====== RECORDS FOR THIS EXERCISE

@[simp] theorem State.link_setEngine (s : State) (e : Option InFlight) (k : Link) : (s.setEngine e).link k = s.link k := rfl
@[simp] theorem State.isUp_setEngine (s : State) (e : Option InFlight) (k : Link) : (s.setEngine e).isUp k = s.isUp k := rfl
@[simp] theorem State.queue_setEngine (s : State) (e : Option InFlight) (k : Link) : (s.setEngine e).queue k = s.queue k := rfl
@[simp] theorem State.eventsOf_setEngine (s : State) (e : Option InFlight) (k : Link) : (s.setEngine e).eventsOf k = s.eventsOf k := rfl
@[simp] theorem State.window_setEngine (s : State) (e : Option InFlight) (j : Slot) : (s.setEngine e).window j = s.window j := rfl
@[simp] theorem State.stamp_setEngine (s : State) (e : Option InFlight) (j : StampSlot) : (s.setEngine e).stamp j = s.stamp j := rfl
@[simp] theorem State.contact_setEngine (s : State) (e : Option InFlight) (j : ContactNumber) : (s.setEngine e).contact j = s.contact j := rfl

/-! ### setScanout -/

@[simp] theorem State.setScanout_pending (s : State) (c : Scanout) : (s.setScanout c).pending = s.pending := rfl
@[simp] theorem State.setScanout_resetN (s : State) (c : Scanout) : (s.setScanout c).resetN = s.resetN := rfl
@[simp] theorem State.setScanout_pins (s : State) (c : Scanout) : (s.setScanout c).pins = s.pins := rfl
@[simp] theorem State.setScanout_mem (s : State) (c : Scanout) : (s.setScanout c).mem = s.mem := rfl
@[simp] theorem State.setScanout_pool (s : State) (c : Scanout) : (s.setScanout c).pool = s.pool := rfl
@[simp] theorem State.setScanout_windows (s : State) (c : Scanout) : (s.setScanout c).windows = s.windows := rfl
@[simp] theorem State.setScanout_stack (s : State) (c : Scanout) : (s.setScanout c).stack = s.stack := rfl
@[simp] theorem State.setScanout_scanout (s : State) (c : Scanout) : (s.setScanout c).scanout = c := rfl
@[simp] theorem State.setScanout_queues (s : State) (c : Scanout) : (s.setScanout c).queues = s.queues := rfl
@[simp] theorem State.setScanout_lastServed (s : State) (c : Scanout) : (s.setScanout c).lastServed = s.lastServed := rfl
@[simp] theorem State.setScanout_engine (s : State) (c : Scanout) : (s.setScanout c).engine = s.engine := rfl
@[simp] theorem State.setScanout_stamps (s : State) (c : Scanout) : (s.setScanout c).stamps = s.stamps := rfl
@[simp] theorem State.setScanout_ownedStamps (s : State) (c : Scanout) : (s.setScanout c).ownedStamps = s.ownedStamps := rfl
@[simp] theorem State.setScanout_contacts (s : State) (c : Scanout) : (s.setScanout c).contacts = s.contacts := rfl
@[simp] theorem State.setScanout_events (s : State) (c : Scanout) : (s.setScanout c).events = s.events := rfl
@[simp] theorem State.setScanout_links (s : State) (c : Scanout) : (s.setScanout c).links = s.links := rfl

@[simp] theorem State.link_setScanout (s : State) (c : Scanout) (k : Link) : (s.setScanout c).link k = s.link k := rfl
@[simp] theorem State.isUp_setScanout (s : State) (c : Scanout) (k : Link) : (s.setScanout c).isUp k = s.isUp k := rfl
@[simp] theorem State.queue_setScanout (s : State) (c : Scanout) (k : Link) : (s.setScanout c).queue k = s.queue k := rfl
@[simp] theorem State.eventsOf_setScanout (s : State) (c : Scanout) (k : Link) : (s.setScanout c).eventsOf k = s.eventsOf k := rfl
@[simp] theorem State.window_setScanout (s : State) (c : Scanout) (j : Slot) : (s.setScanout c).window j = s.window j := rfl
@[simp] theorem State.stamp_setScanout (s : State) (c : Scanout) (j : StampSlot) : (s.setScanout c).stamp j = s.stamp j := rfl
@[simp] theorem State.contact_setScanout (s : State) (c : Scanout) (j : ContactNumber) : (s.setScanout c).contact j = s.contact j := rfl

/-! ### setOwned -/

@[simp] theorem State.setOwned_pending (s : State) (l : Link) (n : Nat) : (s.setOwned l n).pending = s.pending := rfl
@[simp] theorem State.setOwned_resetN (s : State) (l : Link) (n : Nat) : (s.setOwned l n).resetN = s.resetN := rfl
@[simp] theorem State.setOwned_pins (s : State) (l : Link) (n : Nat) : (s.setOwned l n).pins = s.pins := rfl
@[simp] theorem State.setOwned_mem (s : State) (l : Link) (n : Nat) : (s.setOwned l n).mem = s.mem := rfl
@[simp] theorem State.setOwned_pool (s : State) (l : Link) (n : Nat) : (s.setOwned l n).pool = s.pool := rfl
@[simp] theorem State.setOwned_windows (s : State) (l : Link) (n : Nat) : (s.setOwned l n).windows = s.windows := rfl
@[simp] theorem State.setOwned_stack (s : State) (l : Link) (n : Nat) : (s.setOwned l n).stack = s.stack := rfl
@[simp] theorem State.setOwned_scanout (s : State) (l : Link) (n : Nat) : (s.setOwned l n).scanout = s.scanout := rfl
@[simp] theorem State.setOwned_queues (s : State) (l : Link) (n : Nat) : (s.setOwned l n).queues = s.queues := rfl
@[simp] theorem State.setOwned_lastServed (s : State) (l : Link) (n : Nat) : (s.setOwned l n).lastServed = s.lastServed := rfl
@[simp] theorem State.setOwned_engine (s : State) (l : Link) (n : Nat) : (s.setOwned l n).engine = s.engine := rfl
@[simp] theorem State.setOwned_stamps (s : State) (l : Link) (n : Nat) : (s.setOwned l n).stamps = s.stamps := rfl
@[simp] theorem State.setOwned_ownedStamps (s : State) (l : Link) (n : Nat) : (s.setOwned l n).ownedStamps = s.ownedStamps.set l n := rfl
@[simp] theorem State.setOwned_contacts (s : State) (l : Link) (n : Nat) : (s.setOwned l n).contacts = s.contacts := rfl
@[simp] theorem State.setOwned_events (s : State) (l : Link) (n : Nat) : (s.setOwned l n).events = s.events := rfl
@[simp] theorem State.setOwned_links (s : State) (l : Link) (n : Nat) : (s.setOwned l n).links = s.links := rfl

@[simp] theorem State.link_setOwned (s : State) (l : Link) (n : Nat) (k : Link) : (s.setOwned l n).link k = s.link k := rfl
@[simp] theorem State.isUp_setOwned (s : State) (l : Link) (n : Nat) (k : Link) : (s.setOwned l n).isUp k = s.isUp k := rfl
@[simp] theorem State.queue_setOwned (s : State) (l : Link) (n : Nat) (k : Link) : (s.setOwned l n).queue k = s.queue k := rfl
@[simp] theorem State.eventsOf_setOwned (s : State) (l : Link) (n : Nat) (k : Link) : (s.setOwned l n).eventsOf k = s.eventsOf k := rfl
@[simp] theorem State.window_setOwned (s : State) (l : Link) (n : Nat) (j : Slot) : (s.setOwned l n).window j = s.window j := rfl
@[simp] theorem State.stamp_setOwned (s : State) (l : Link) (n : Nat) (j : StampSlot) : (s.setOwned l n).stamp j = s.stamp j := rfl
@[simp] theorem State.contact_setOwned (s : State) (l : Link) (n : Nat) (j : ContactNumber) : (s.setOwned l n).contact j = s.contact j := rfl

/-! ### What is read back -/

@[simp] theorem State.link_setLink_self (s : State) (l : Link) (c : LinkCtl) : (s.setLink l c).link l = c :=
  PerLink.get_set_self s.links l c

@[simp] theorem State.link_setLink_ne (s : State) (l k : Link) (c : LinkCtl) (h : k ≠ l) :
    (s.setLink l c).link k = s.link k := PerLink.get_set_ne s.links l k c h

theorem State.link_setLink (s : State) (l k : Link) (c : LinkCtl) :
    (s.setLink l c).link k = if k = l then c else s.link k := PerLink.get_set s.links l k c

@[simp] theorem State.isUp_setLink_self (s : State) (l : Link) (c : LinkCtl) :
    (s.setLink l c).isUp l = decide (c.state = .up) := by simp [State.isUp]

@[simp] theorem State.isUp_setLink_ne (s : State) (l k : Link) (c : LinkCtl) (h : k ≠ l) :
    (s.setLink l c).isUp k = s.isUp k := by simp [State.isUp, h]

@[simp] theorem State.queue_setQueue_self (s : State) (l : Link) (q : JobQueue) : (s.setQueue l q).queue l = q :=
  PerLink.get_set_self s.queues l q

@[simp] theorem State.queue_setQueue_ne (s : State) (l k : Link) (q : JobQueue) (h : k ≠ l) :
    (s.setQueue l q).queue k = s.queue k := PerLink.get_set_ne s.queues l k q h

theorem State.queue_setQueue (s : State) (l k : Link) (q : JobQueue) :
    (s.setQueue l q).queue k = if k = l then q else s.queue k := PerLink.get_set s.queues l k q

@[simp] theorem State.eventsOf_setEvents_self (s : State) (l : Link) (q : EventQueue) : (s.setEvents l q).eventsOf l = q :=
  PerLink.get_set_self s.events l q

@[simp] theorem State.eventsOf_setEvents_ne (s : State) (l k : Link) (q : EventQueue) (h : k ≠ l) :
    (s.setEvents l q).eventsOf k = s.eventsOf k := PerLink.get_set_ne s.events l k q h

theorem State.eventsOf_setEvents (s : State) (l k : Link) (q : EventQueue) :
    (s.setEvents l q).eventsOf k = if k = l then q else s.eventsOf k := PerLink.get_set s.events l k q

@[simp] theorem State.window_setWindow_self (s : State) (i : Slot) (w : Window) : (s.setWindow i w).window i = w := by
  simp [State.window, State.setWindow]

@[simp] theorem State.window_setWindow_ne (s : State) (i j : Slot) (w : Window) (h : j ≠ i) :
    (s.setWindow i w).window j = s.window j := by
  have h' : i.val ≠ j.val := fun e => h (Fin.ext e.symm)
  simp [State.window, State.setWindow, Vector.getElem_set_ne, h']

theorem State.window_setWindow (s : State) (i j : Slot) (w : Window) :
    (s.setWindow i w).window j = if j = i then w else s.window j := by
  split
  · subst_vars; exact State.window_setWindow_self s j w
  · exact State.window_setWindow_ne s i j w (by assumption)

@[simp] theorem State.stamp_setStamp_self (s : State) (i : StampSlot) (x : Stamp) : (s.setStamp i x).stamp i = x := by
  simp [State.stamp, State.setStamp]

@[simp] theorem State.stamp_setStamp_ne (s : State) (i j : StampSlot) (x : Stamp) (h : j ≠ i) :
    (s.setStamp i x).stamp j = s.stamp j := by
  have h' : i.val ≠ j.val := fun e => h (Fin.ext e.symm)
  simp [State.stamp, State.setStamp, Vector.getElem_set_ne, h']

theorem State.stamp_setStamp (s : State) (i j : StampSlot) (x : Stamp) :
    (s.setStamp i x).stamp j = if j = i then x else s.stamp j := by
  split
  · subst_vars; exact State.stamp_setStamp_self s j x
  · exact State.stamp_setStamp_ne s i j x (by assumption)

@[simp] theorem State.contact_setContact_self (s : State) (k : ContactNumber) (c : Contact) :
    (s.setContact k c).contact k = c := by
  simp [State.contact, State.setContact]

@[simp] theorem State.contact_setContact_ne (s : State) (k j : ContactNumber) (c : Contact) (h : j ≠ k) :
    (s.setContact k c).contact j = s.contact j := by
  have h' : k.val ≠ j.val := fun e => h (Fin.ext e.symm)
  simp [State.contact, State.setContact, Vector.getElem_set_ne, h']

theorem State.contact_setContact (s : State) (k j : ContactNumber) (c : Contact) :
    (s.setContact k c).contact j = if j = k then c else s.contact j := by
  split
  · subst_vars; exact State.contact_setContact_self s j c
  · exact State.contact_setContact_ne s k j c (by assumption)

/-! ### Updates of one part, again, and of what is there already -/

@[simp] theorem State.setLink_setLink (s : State) (l : Link) (c d : LinkCtl) :
    (s.setLink l c).setLink l d = s.setLink l d := by simp [State.setLink]

@[simp] theorem State.setLink_link (s : State) (l : Link) : s.setLink l (s.link l) = s := by
  simp [State.setLink, State.link]

@[simp] theorem State.setQueue_setQueue (s : State) (l : Link) (q r : JobQueue) :
    (s.setQueue l q).setQueue l r = s.setQueue l r := by simp [State.setQueue]

@[simp] theorem State.setQueue_queue (s : State) (l : Link) : s.setQueue l (s.queue l) = s := by
  simp [State.setQueue, State.queue]

@[simp] theorem State.setEvents_setEvents (s : State) (l : Link) (q r : EventQueue) :
    (s.setEvents l q).setEvents l r = s.setEvents l r := by simp [State.setEvents]

@[simp] theorem State.setEvents_eventsOf (s : State) (l : Link) : s.setEvents l (s.eventsOf l) = s := by
  simp [State.setEvents, State.eventsOf]

@[simp] theorem State.setWindow_setWindow (s : State) (i : Slot) (w v : Window) :
    (s.setWindow i w).setWindow i v = s.setWindow i v := by simp [State.setWindow]

@[simp] theorem State.setWindow_window (s : State) (i : Slot) : s.setWindow i (s.window i) = s := by
  simp [State.setWindow, State.window]

@[simp] theorem State.setStamp_setStamp (s : State) (i : StampSlot) (x y : Stamp) :
    (s.setStamp i x).setStamp i y = s.setStamp i y := by simp [State.setStamp]

@[simp] theorem State.setStamp_stamp (s : State) (i : StampSlot) : s.setStamp i (s.stamp i) = s := by
  simp [State.setStamp, State.stamp]

@[simp] theorem State.setContact_setContact (s : State) (k : ContactNumber) (c d : Contact) :
    (s.setContact k c).setContact k d = s.setContact k d := by simp [State.setContact]

@[simp] theorem State.setContact_contact (s : State) (k : ContactNumber) : s.setContact k (s.contact k) = s := by
  simp [State.setContact, State.contact]

@[simp] theorem State.setEngine_self (s : State) : s.setEngine s.engine = s := rfl

@[simp] theorem State.setPool_self (s : State) : s.setPool s.pool = s := rfl

@[simp] theorem State.setStack_self (s : State) : s.setStack s.stack = s := rfl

============

Would you quote everything above from the line containing "theorem State.contact_setContact_ne (s" down to the line containing "State.setContact, Vector.getElem_set_ne, h']"? Include both of those lines and nothing else.

@[simp] theorem State.contact_setContact_ne (s : State) (k j : ContactNumber) (c : Contact) (h : j ≠ k) :
    (s.setContact k c).contact j = s.contact j := by
  have h' : k.val ≠ j.val := fun e => h (Fin.ext e.symm)
  simp [State.contact, State.setContact, Vector.getElem_set_ne, h']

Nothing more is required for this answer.